◆ EXERCISE OBJECTIVE
Taking the line with "have earlier : (before.filter" as the first and the line with "unfold State.misfits" as the last, set down exactly every line in that range from the entries below, and no more.

Start of RECORDS TO PROCESS

theorem CycleRun.unwalked (once : s.order.Nodup) {i : EntryIndex} (apart : s.pairOf i ∉ s.freedPairs) :
    (u.reservation i).cost = (s.reservation i).cost ∧ (u.reservation i).overbooked = (s.reservation i).overbooked := by
  obtain ⟨walks, -⟩ := r.walks once
  have same : x.walked.reservation i = x.freed.reservation i := walks.other i fun p hp mem => by
    rw [r.visited, State.staying, List.mem_filter] at mem
    simp only [Bool.and_eq_true, decide_eq_true_eq] at mem
    exact apart (mem.2.2 ▸ hp)
  obtain ⟨cost, full⟩ := r.judged i
  obtain ⟨cost', full'⟩ := r.judged_freed i
  exact ⟨by rw [cost, same, cost'], by rw [full, same, full']⟩

/-- The entries of a freed pair are judged in the order of the admission order list. -/
theorem CycleRun.rewalked (once : s.order.Nodup) {p : PortIndex × Nat} (hp : p ∈ s.freedPairs) {before after : List EntryIndex}
    {i : EntryIndex} (e : s.staying p = before ++ i :: after) :
    (u.reservation i).cost = BitVec.ofNat 23 (s.ownCost i) ∧
      (u.reservation i).overbooked = decide (slotBudget t.geometry s.lock (s.port p.1).settings p.2 <
        (((before.filter (fun j => !(u.reservation j).overbooked)).map s.ownCost).sum + s.ownCost i : Nat)) := by
  obtain ⟨walks, -⟩ := r.walks once
  obtain ⟨cost, full⟩ := r.judged i
  have flags : before.filter (fun j => !(u.reservation j).overbooked) =
      before.filter (fun j => !(x.walked.reservation j).overbooked) :=
    List.filter_congr fun j _ => by rw [(r.judged j).2]
  have one := walks.reservation p hp before i after ((r.visited p).trans e)
  have costs : x.freed.costAt p.1 = s.costAt p.1 := funext fun j => r.costAt_freed p.1 j
  have own : s.costAt p.1 i = s.ownCost i := State.costAt_of_staying (e ▸ List.mem_append_right _ List.mem_cons_self)
  have earlier : (before.filter (fun j => !(x.walked.reservation j).overbooked)).map (s.costAt p.1) =
      (before.filter (fun j => !(x.walked.reservation j).overbooked)).map s.ownCost :=
    List.map_congr_left fun j hj =>
      State.costAt_of_staying (e ▸ List.mem_append_left _ (List.mem_of_mem_filter hj))
  rw [cost, full, one, flags, ← earlier, ← own]
  refine ⟨congrArg (BitVec.ofNat 23) (r.costAt_freed p.1 i), ?_⟩
  unfold State.misfits
  rw [costs, State.geometry_of_freed hp, r.settings_freed, r.lock_freed]
  rfl

/-- Of what is raised the events of the entries are these. -/
theorem CycleRun.reports_entries (handedOver : Bool) :
    (x.reports t handedOver).filter (fun e => decide (e.kind ∈ [EventKind.streamSilent, .resFreed, .resOverbooked,
      .resReinstated, .resActive])) = x.silent t ++ x.freeing ++ x.walking ++ x.activating := by
  obtain ⟨opening, expiring, silent, freeing, walking, activating, mapping, ending⟩ := r.kinds
  have locks := x.mapped.lockReports_kinds handedOver t.adjustment
  unfold CycleStages.reports
  simp only [List.filter_append]
  rw [filter_of_other_kinds opening (by decide), filter_of_other_kinds expiring (by decide),
    filter_of_kinds silent (by decide), filter_of_kinds freeing (by decide),
    filter_of_kinds walking (by decide), filter_of_kinds activating (by decide),
    filter_of_other_kinds mapping (by decide), filter_of_other_kinds locks (by decide), filter_of_other_kinds ending (by decide)]
  simp
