-- ==== Sys2Proof/Word.lean ====
section
/-! DEFINITION. The word types of the block (00_scope.md R8, 10_state.md R14 to R26) and a vector built from a function. -/

namespace Sys2Proof

/-- One byte of IN or OUT (20_memory.md R38, R40). -/
abbrev Byte := BitVec 8

/-- A 16-bit refill word (00_scope.md R6, WORD = 16). -/
abbrev Word16 := BitVec 16

/-- An interface register, a position or a length (10_state.md R16, R17, R27). -/
abbrev Word32 := BitVec 32

/-- A Huffman symbol, 0 to 511 (30_encoding.md R61). -/
abbrev Sym := BitVec 9

/-- A slot: the low eight bits of a match symbol (30_encoding.md R61). -/
abbrev Slot := BitVec 8

/-- Four bits: a code length (R23), a count of extra distance bits or a length nibble (R61). -/
abbrev Nibble := BitVec 4

/-- The vector whose entry `i` is `f i`. -/
def tabulate {α : Type} (n : Nat) (f : Nat → α) : Vector α n :=
  ⟨((List.range n).map f).toArray, by simp⟩

/-- The first `n` entries of a list, `d` standing for those a shorter list lacks. -/
def vectorOfList {α : Type} (n : Nat) (d : α) (l : List α) : Vector α n :=
  ⟨((l ++ List.replicate n d).take n).toArray, by simp⟩

end Sys2Proof
end

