-- ==== Sys2Proof/Config.lean ====
section
/-! DEFINITION. The configuration: the parameters that 00_scope.md R7 leaves open, each with the spec's default, the
parameters that R6 fixes, and the model's one free value. -/

namespace Sys2Proof

/-- BITORDER, R7: which bit of a 16-bit word is consumed first (20_memory.md R42). -/
inductive BitOrder where
  /-- bit 15 first, the default -/
  | msbFirst
  /-- bit 0 first -/
  | lsbFirst
deriving DecidableEq, Repr

/-- NIBBLE_EVEN, R7: which nibble of table byte `i` is symbol `2i` (30_encoding.md R59). -/
inductive NibbleEven where
  /-- bits 3:0, the default -/
  | low
  /-- bits 7:4 -/
  | high
deriving DecidableEq, Repr

/-- The open parameters of 00_scope.md R7, each a field (DESIGN CHOICE, log 1). -/
structure Config where
  /-- ACCW: the width of the bit accumulator in bits. -/
  accw : Nat
  /-- BITORDER. -/
  bitOrder : BitOrder
  /-- PRIME_WORDS: words loaded before the first symbol of a block. -/
  primeWords : Nat
  /-- NIBBLE_EVEN. -/
  nibbleEven : NibbleEven
  /-- SLOT_DBITS: extra distance bits of a slot. -/
  slotDbits : Slot → Nibble
  /-- SLOT_LNIB: length nibble of a slot. -/
  slotLnib : Slot → Nibble
  /-- LEN_SENTINEL: the saturated nibble value. -/
  lenSentinel : Nibble
  /-- MIN_MATCH: added to the length field. -/
  minMatch : Nat
  /-- DIST_BASE: added to the extra distance bits. -/
  distBase : Nibble → Nat
  /-- BLOCK_LEN: output bytes per code table, or one table for the whole stream. -/
  blockLen : Option Nat
  /-- OUT_CAP: capacity of the output memory in bytes. -/
  outCap : Nat

namespace Config

/-- The defaults of R7. This is the configuration of `step` and of `exec`. -/
def std : Config where
  accw := 32
  bitOrder := .msbFirst
  primeWords := 2
  nibbleEven := .low
  slotDbits := fun slot => slot.extractLsb' 4 4
  slotLnib := fun slot => slot.extractLsb' 0 4
  lenSentinel := 15
  minMatch := 3
  distBase := fun dbits => 1 <<< dbits.toNat
  blockLen := none
  outCap := 2 ^ 32 - 1

/-- The values of the parameters for which the rules of the spec hold: ACC has room for 15 bits and a word (D2 of
92_eei_decisions.md), PRIME leaves at least the 16 bits a PEEK may ask for (R78), no more than ACC holds (R76) and no more
than the six bits of BCNT count (R15), every length and distance fits its register and no distance is 0 (R115, R119), a
block length is positive (D9) and leaves BEND within its 33 bits (R19; DEDUCED, log 1). -/
abbrev Valid (c : Config) : Prop :=
  31 ≤ c.accw ∧
  (1 ≤ c.primeWords ∧ 16 * c.primeWords ≤ c.accw ∧ 16 * c.primeWords < 2 ^ 6) ∧
  (0 < c.minMatch ∧ 65535 + c.minMatch < 2 ^ 17) ∧
  (∀ d : Nibble, 1 ≤ c.distBase d ∧ c.distBase d + (2 ^ d.toNat - 1) < 2 ^ 16) ∧
  (∀ n : Nat, c.blockLen = some n → 0 < n ∧ n ≤ 2 ^ 32)

/-- NSYM, R6: symbols of the alphabet. -/
abbrev nsym : Nat := 512

/-- TABLE_BYTES, R6: bytes of packed code lengths. -/
abbrev tableBytes : Nat := 256

/-- MAXLEN, R6: the greatest code length. -/
abbrev maxLen : Nat := 15

/-- HDR_BYTES, R6: the container header's length. -/
abbrev hdrBytes : Nat := 8

/-- The model's free value: what the datapath holds where the spec gives it no value, the `n`-th time that happens:
after a fault, when these registers "hold no defined value from then on" (60_exceptions.md R137; log 4), and from START until
INIT (10_state.md R21, 92_eei_decisions.md D34; log 27). DESIGN CHOICE; safe: nothing can be proved of it. -/
opaque freeDatapath : Nat → Machine.Datapath

end Config

end Sys2Proof
end

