-- ==== Sys2Proof/Machine/Step.lean ====
section
/-! DEFINITION. The step of the machine with the default parameters, and an instruction placed where it fetches. -/

namespace Sys2Proof.Machine

/-- One step (00_scope.md R11). -/
def step (s : State) : Host.Outcome State Fault Refusal := machineStep Config.std exec s

/-- `s` with one instruction of the opcode table as the next the step runs (log 15). -/
def State.withFetchWord (s : State) (nbits w : Nat) : State := placeTableWord nbits w s

end Sys2Proof.Machine
end

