/-- R92, R93, R94, R95 and R97, by the symbols themselves: with no coded symbol, or with two or more whose Kraft sum is
not 2^15, BUILD raises FormatError(1); with exactly one it sets DEGEN and DSYM to that symbol, whatever its length; in
the remaining case it clears DEGEN and builds the code. -/
def Obligations.BuildJudgesTheTable : Prop :=
  ∀ s : State,
    (codedSymbols s.len = 0 → ∃ t, build s = .raised .tableInvalid t ∧ t.ipos = s.ipos) ∧
    (codedSymbols s.len = 1 → ∃ t, build s = .ok () t ∧ t.degen = true ∧ t.len = s.len ∧
      ∀ sym : Sym, lenAt s.len sym.toNat ≠ 0 ↔ sym = t.dsym) ∧
    (2 ≤ codedSymbols s.len → symbolKraft s.len ≠ 32768 →
      ∃ t, build s = .raised .tableInvalid t ∧ t.ipos = s.ipos) ∧
    (2 ≤ codedSymbols s.len → symbolKraft s.len = 32768 →
      ∃ t, build s = .ok () t ∧ t.degen = false ∧ t.len = s.len ∧ BuiltTable t.toDatapath)

/-- R96: FIRST[1] = 0 and FIRST[l] = (FIRST[l-1] + CNT[l-1]) << 1, in the registers of every complete table. -/
def Obligations.FirstCodesRecurrence : Prop :=
  ∀ d : Datapath, BuiltTable d →
    firstAt d.first 1 = 0 ∧
    ∀ l : Nat, 2 ≤ l → l ≤ 15 → firstAt d.first l = (firstAt d.first (l - 1) + cntAt d.cnt (l - 1)) <<< 1

/-- R98: the first symbol of each length in index order has the code FIRST, and the next symbol of the same length the
next code. -/
def Obligations.CodesAreConsecutive : Prop :=
  ∀ (d : Datapath) (sym : Nat), BuiltTable d → sym < 512 → lenAt d.len sym ≠ 0 →
    (d.code.toList.getD sym 0).toNat =
      firstAt d.first (lenAt d.len sym) + rankBelow d.len sym (lenAt d.len sym)

/-- R100: in a valid table FIRST[l] + CNT[l] <= 2^l for every length, with equality at the greatest used length, and
every code fits in its length. -/
def Obligations.CodesFitTheirLengths : Prop :=
  ∀ d : Datapath, BuiltTable d →
    (∀ l : Nat, 1 ≤ l → l ≤ 15 → firstAt d.first l + cntAt d.cnt l ≤ 2 ^ l ∧
      (cntAt d.cnt l ≠ 0 → (∀ k : Nat, l < k → k ≤ 15 → cntAt d.cnt k = 0) →
        firstAt d.first l + cntAt d.cnt l = 2 ^ l)) ∧
    (∀ sym : Nat, sym < 512 → lenAt d.len sym ≠ 0 →
      (d.code.toList.getD sym 0).toNat < 2 ^ lenAt d.len sym)

/-- R99 and R101: in a valid table every pattern of fifteen bits begins with the codeword of exactly one symbol, and
LOOKUP returns that symbol and its length. -/
def Obligations.LookupFindsTheOneSymbol : Prop :=
  ∀ (d : Datapath) (p : BitVec 15), BuiltTable d →
    ∃ sym : Sym, lookup d p = some (sym, lenAt d.len sym.toNat) ∧ CodeBegins d p sym ∧
      ∀ sym' : Sym, CodeBegins d p sym' → sym' = sym

/-- R104: in the degenerate case DECODESYM returns DSYM and consumes nothing. -/
def Obligations.DegenerateSymbolIsFree : Prop :=
  ∀ (c : Config) (s : State), s.degen = true → decodeSym c s = .ok s.dsym { s with sym := s.dsym }

/-- R103: in the other case DECODESYM returns the symbol whose codeword begins PEEK(15) and consumes that codeword: with
the bits it needs it completes, ACC, BCNT and IPOS being those after the CONSUME and its refill, SYM the symbol, and all else
as it was; with a refill due and no word left it is BitstreamUnderflow(3). -/
def Obligations.SymbolConsumesItsCodeword : Prop :=
  ∀ (s : State) (sym : Sym), s.degen = false → BuiltTable s.toDatapath → ReaderInv Config.std s →
    CodeBegins s.toDatapath (window Config.std s) sym →
    (CanConsume (lenAt s.len sym.toNat) s →
      ∃ t, decodeSym Config.std s = .ok sym t ∧
        t.bcnt.toNat = s.bcnt.toNat - lenAt s.len sym.toNat + 8 * refillBytes (lenAt s.len sym.toNat) s ∧
        t.ipos.toNat = s.ipos.toNat + refillBytes (lenAt s.len sym.toNat) s ∧
        t = { s with
          acc := consumedAcc (lenAt s.len sym.toNat) s, bcnt := t.bcnt, ipos := t.ipos, sym := sym }) ∧
    (refillDue (lenAt s.len sym.toNat) s → s.inLen.toNat < s.ipos.toNat + 2 →
      ∃ t, (decodeSym Config.std s).outcome = .next t ∧ FaultTaken .refillEmpty s.ipos.toNat s t)

/-! ## The engine -/

/-- R107 and R140: the order of faults in INIT: table short, then table invalid, then prime short. -/
def Obligations.InitFaultOrder : Prop :=
  ∀ s : State, s.moves = [] → s.status = .busy → s.phase = .init → s.ipos.toNat ≤ s.inLen.toNat → InputValid s →
    (s.inLen.toNat < s.ipos.toNat + 256 →
      ∃ t, step s = .next t ∧ FaultTaken .tableShort s.ipos.toNat s t) ∧
    (∀ t₁ t₂ : State, loadTable Config.std s = .ok () t₁ → build t₁ = .raised .tableInvalid t₂ →
      ∃ t, step s = .next t ∧ FaultTaken .tableInvalid (s.ipos.toNat + 256) s t) ∧
    (∀ t₁ t₂ : State, loadTable Config.std s = .ok () t₁ → build t₁ = .ok () t₂ →
      s.inLen.toNat < s.ipos.toNat + 260 →
      ∃ t, step s = .next t ∧
        FaultTaken .primeShort (s.ipos.toNat + 256 + if s.inLen.toNat < s.ipos.toNat + 258 then 0 else 2) s t)
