-- ==== Sys2Proof/Laws/Tokens.lean ====
section
/-! SUPPORT. COPY said once (42_token_engine.md R116, 20_memory.md R49), and what the shared part of the three match forms
can do. -/

namespace Sys2Proof.Machine

/-- One step further round a period. -/
theorem succ_mod_cases (i m : Nat) (hm : 1 ≤ m) :
    (i % m + 1 = m ∧ (i + 1) % m = 0) ∨ (i % m + 1 < m ∧ (i + 1) % m = i % m + 1) := by
  have h := Nat.mod_lt i hm
  by_cases e : i % m + 1 = m
  · left
    refine ⟨e, ?_⟩
    rw [Nat.add_mod]
    by_cases h₁ : m = 1
    · subst h₁; simp [Nat.mod_one]
    · rw [Nat.mod_eq_of_lt (show 1 < m by omega), e, Nat.mod_self]
  · right
    refine ⟨by omega, ?_⟩
    rw [Nat.add_mod, Nat.mod_eq_of_lt (show 1 < m by omega), Nat.mod_eq_of_lt (by omega)]

theorem copied_zero (s : State) : copied s.output 0 s = s := by
  simp [copied]

theorem copied_succ (out : Mem) (n : Nat) (b : Byte) (s : State) :
    copied out n (countDown (emit b s)) = copied out (n + 1) s := by
  have e₁ : s.opos + 1 + BitVec.ofNat 32 n = s.opos + BitVec.ofNat 32 (n + 1) := by
    rw [Nat.add_comm n 1, BitVec.ofNat_add, BitVec.add_assoc]
    rfl
  have e₂ : s.mrem - 1 - BitVec.ofNat 17 n = s.mrem - BitVec.ofNat 17 (n + 1) := by
    rw [Nat.add_comm n 1, BitVec.ofNat_add, BitVec.sub_sub]
    rfl
  simp only [copied, countDown, emit, e₁, e₂]

/-- The loop of COPY with its source filled and room for its bytes: it completes, its bytes repeat the last MDIST bytes,
and no other byte changes. -/
theorem copyLoop_spec (n : Nat) (s : State) (hfill : OutputReady s) (h₁ : 1 ≤ s.mdist.toNat)
    (h₂ : s.mdist.toNat ≤ s.opos.toNat) (hn : s.opos.toNat + n ≤ s.dsize.toNat) :
    ∃ out : Mem,
      copyLoop n s = .ok () (copied out n s) ∧
      (∀ i : Nat, i < n →
        out.read (s.opos.toNat + i) = s.output.read (s.opos.toNat - s.mdist.toNat + i % s.mdist.toNat)) ∧
      (∀ a : Nat, a < s.opos.toNat ∨ s.opos.toNat + n ≤ a → out.read a = s.output.read a) ∧
      (s.output.wf = true → out.wf = true) := by
  induction n generalizing s with
  | zero => exact ⟨s.output, by rw [copied_zero]; rfl, fun i hi => by omega, fun _ _ => rfl, id⟩
  | succ n ih =>
    obtain ⟨b, hb⟩ := Option.isSome_iff_exists.mp (hfill (s.opos.toNat - s.mdist.toNat) (by omega))
    obtain ⟨hw, hp⟩ := outWrite_of_room (b := b) (s := s) (by omega)
    have hd := s.dsize.isLt
    obtain ⟨out, hr, hc, hk, hwf⟩ := ih (countDown (emit b s))
      (by
        intro a ha
        simp only [countDown_opos, emit_opos, hp] at ha
        simp only [countDown_output, emit_output, Mem.read_write]
        split
        · rfl
        · exact hfill a (by omega))
      h₁ (by simp only [countDown_opos, emit_opos, hp, countDown_mdist, emit_mdist]; omega)
      (by simp only [countDown_opos, emit_opos, hp, countDown_dsize, emit_dsize]; omega)
    simp only [countDown_opos, emit_opos, hp, countDown_output, emit_output, countDown_mdist, emit_mdist] at hc hk hwf
    refine ⟨out, ?_, fun i hi => ?_, fun a ha => ?_, fun h => hwf (Mem.wf_write _ _ _ h (by omega))⟩
    · simp only [copyLoop, outRead, hb, Res.bind_ok, hw, hr, copied_succ]
    · cases i with
      | zero =>
        rw [Nat.add_zero, hk _ (.inl (by omega)), Mem.read_write_same]
        simp [hb]
      | succ i =>
        rw [show s.opos.toNat + (i + 1) = s.opos.toNat + 1 + i by omega, hc i (by omega)]
        have hm := Nat.mod_lt i (show 0 < s.mdist.toNat from h₁)
        rcases succ_mod_cases i s.mdist.toNat h₁ with ⟨e, e'⟩ | ⟨e, e'⟩
        · rw [show s.opos.toNat + 1 - s.mdist.toNat + i % s.mdist.toNat = s.opos.toNat by omega,
            Mem.read_write_same, e', Nat.add_zero, hb]
        · rw [Mem.read_write_other _ _ (by omega), e']
          congr 1
          omega
    · rw [hk a (by omega), Mem.read_write_other _ _ (by omega)]

/-- The low byte of a little-endian word, and its high byte. -/
theorem wordOfBytes_low (lo hi : Byte) : (wordOfBytes lo hi).setWidth 8 = lo := by
  apply BitVec.eq_of_getLsbD_eq
  intro i h
  simp only [wordOfBytes, BitVec.getLsbD_setWidth, BitVec.getLsbD_append]
  simp [h]

theorem wordOfBytes_high (lo hi : Byte) : (wordOfBytes lo hi >>> 8).setWidth 8 = hi := by
  apply BitVec.eq_of_getLsbD_eq
  intro i h
  simp only [wordOfBytes, BitVec.getLsbD_setWidth, BitVec.getLsbD_ushiftRight, BitVec.getLsbD_append]
  simp [h]

/-- COPY raises no fault of the block. -/
theorem copyLoop_not_raised (n : Nat) (s : State) (f : FaultCause) (t : State) : copyLoop n s ≠ .raised f t := by
  induction n generalizing s with
  | zero => intro h; cases h
  | succ n ih =>
    intro h
    simp only [copyLoop, outRead, outWrite] at h
    cases hr : s.output.read (s.opos.toNat - s.mdist.toNat) with
    | none => rw [hr] at h; cases h
    | some b =>
      rw [hr] at h
      simp only [Res.bind_ok] at h
      split at h
      · exact ih _ h
      · cases h

/-- The loop of COPY from any state: when it completes, `n` bytes from OPOS on have been written and no other byte of
OUT has changed. -/
theorem copyLoop_ok {n : Nat} {s t : State} (h : copyLoop n s = .ok () t) :
    ∃ out : Mem, t = copied out n s ∧ (n = 0 ∨ s.opos.toNat + n ≤ s.dsize.toNat) ∧
      (∀ a : Nat, a < s.opos.toNat ∨ s.opos.toNat + n ≤ a → out.read a = s.output.read a) ∧
      (s.output.wf = true → out.wf = true) := by
  induction n generalizing s with
  | zero =>
    obtain rfl : s = t := by cases h; rfl
    exact ⟨s.output, (copied_zero s).symm, .inl rfl, fun _ _ => rfl, id⟩
  | succ n ih =>
    simp only [copyLoop, outRead] at h
    cases hr : s.output.read (s.opos.toNat - s.mdist.toNat) with
    | none => rw [hr] at h; cases h
    | some b =>
      rw [hr] at h
      simp only [Res.bind_ok] at h
      by_cases hroom : s.opos.toNat < s.dsize.toNat
      · obtain ⟨hw, hp⟩ := outWrite_of_room (b := b) hroom
        rw [hw, Res.bind_ok] at h
        obtain ⟨out, e, hn, hk, hwf⟩ := ih h
        simp only [countDown_opos, emit_opos, hp, countDown_dsize, emit_dsize, countDown_output, emit_output] at hn hk hwf
        have hd := s.dsize.isLt
        refine ⟨out, by rw [e, copied_succ], .inr (by omega), fun a ha => ?_,
          fun hs => hwf (Mem.wf_write _ _ _ hs (by omega))⟩
        rw [hk a (by omega), Mem.read_write_other _ _ (by omega)]
      · rw [outWrite, if_neg hroom] at h; cases h

/-- When points 6 to 8 of R110 complete: the distance is no greater than OPOS, and a copy was made. -/
theorem checkAndCopy_ok {c : Config} {dbits : Nibble} {extra : BitVec 15} {s t : State}
    (h : checkAndCopy c dbits extra s = .ok () t) :
    (setDistance (distance c dbits extra) s).mdist.toNat ≤ s.opos.toNat ∧
    ∃ out : Mem,
      t = copied out (copyCount s) (setRemaining (copyCount s) (setDistance (distance c dbits extra) s)) ∧
      (∀ a : Nat, a < s.opos.toNat ∨ s.opos.toNat + copyCount s ≤ a → out.read a = s.output.read a) ∧
      (s.output.wf = true → out.wf = true) := by
  unfold checkAndCopy at h
  split at h
  · cases h
  · rename_i hd
    obtain ⟨out, e, -, hk, hwf⟩ := copyLoop_ok (n := copyCount s) h
    exact ⟨by omega, out, e, hk, hwf⟩

/-- When points 6 to 8 of R110 raise, the distance is greater than OPOS and only MDIST has been written. -/
theorem checkAndCopy_raised {c : Config} {dbits : Nibble} {extra : BitVec 15} {s t : State} {f : FaultCause}
    (h : checkAndCopy c dbits extra s = .raised f t) :
    f = .badDistance ∧ t = setDistance (distance c dbits extra) s ∧ s.opos.toNat < t.mdist.toNat := by
  unfold checkAndCopy at h
  split at h
  · rename_i hd
    cases h
    exact ⟨rfl, rfl, hd⟩
  · exact absurd h (copyLoop_not_raised _ _ _ _)

/-- The extension bytes a token takes are those at IPOS, and they are what R64 and R65 ask for. -/
theorem readExtension_ok {c : Config} {sym : Sym} {s t : State} {bytes : List Byte}
    (h : readExtension c sym s = .ok bytes t) :
    t = advance bytes.length s ∧
    ((bytes = [] ∧ (symIsMatch sym = false ∨ c.slotLnib (symLow sym) ≠ c.lenSentinel)) ∨
      (symIsMatch sym = true ∧ c.slotLnib (symLow sym) = c.lenSentinel ∧
        ((∃ b, b ≠ 255 ∧ bytes = [b] ∧ s.input.read s.ipos.toNat = some b) ∨
          ∃ lo hi, bytes = [255, lo, hi] ∧ s.input.read s.ipos.toNat = some 255 ∧
            s.input.read (s.ipos.toNat + 1) = some lo ∧ s.input.read (s.ipos.toNat + 2) = some hi))) := by
  unfold readExtension at h
  split at h
  · cases h; exact ⟨(by simp [advance]), .inl ⟨rfl, .inl ‹_›⟩⟩
  · rename_i hm
    split at h
    · cases h; exact ⟨(by simp [advance]), .inl ⟨rfl, .inr ‹_›⟩⟩
    · rename_i hl
      rcases rdByte_cases s with ⟨-, hb⟩ | ⟨h₁, b, hr, hb⟩ | ⟨-, -, hb⟩ <;> rw [hb] at h
      · cases h
      · rw [Res.bind_ok] at h
        split at h
        · cases h
          exact ⟨rfl, .inr ⟨by simpa using hm, by simpa using hl, .inl ⟨_, ‹_›, rfl, hr⟩⟩⟩
        · rename_i hb
          obtain rfl : b = 255 := by simpa using hb
          have hp := advance_ipos_toNat h₁
          rcases rd16_cases (advance 1 s) with ⟨-, h'⟩ | ⟨h₂, lo, hi, hlo, hhi, h'⟩ | ⟨-, -, h'⟩ <;> rw [h'] at h
          · cases h
          · rw [Res.bind_ok] at h
            cases h
            simp only [hp, advance_input] at hlo hhi
            exact ⟨advance_advance 1 2 s, .inr ⟨by simpa using hm, by simpa using hl, .inr
              ⟨lo, hi, by rw [wordOfBytes_low, wordOfBytes_high], hr, hlo, hhi⟩⟩⟩
          · cases h
      · cases h

end Sys2Proof.Machine
end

End of RECORDS TO PROCESS

◆ SOLUTION TO THE EXERCISE
  have earlier : (before.filter (fun j => !(x.walked.reservation j).overbooked)).map (s.costAt p.1) =
      (before.filter (fun j => !(x.walked.reservation j).overbooked)).map s.ownCost :=
    List.map_congr_left fun j hj =>
      State.costAt_of_staying (e ▸ List.mem_append_left _ (List.mem_of_mem_filter hj))
  rw [cost, full, one, flags, ← earlier, ← own]
  refine ⟨congrArg (BitVec.ofNat 23) (r.costAt_freed p.1 i), ?_⟩
  unfold State.misfits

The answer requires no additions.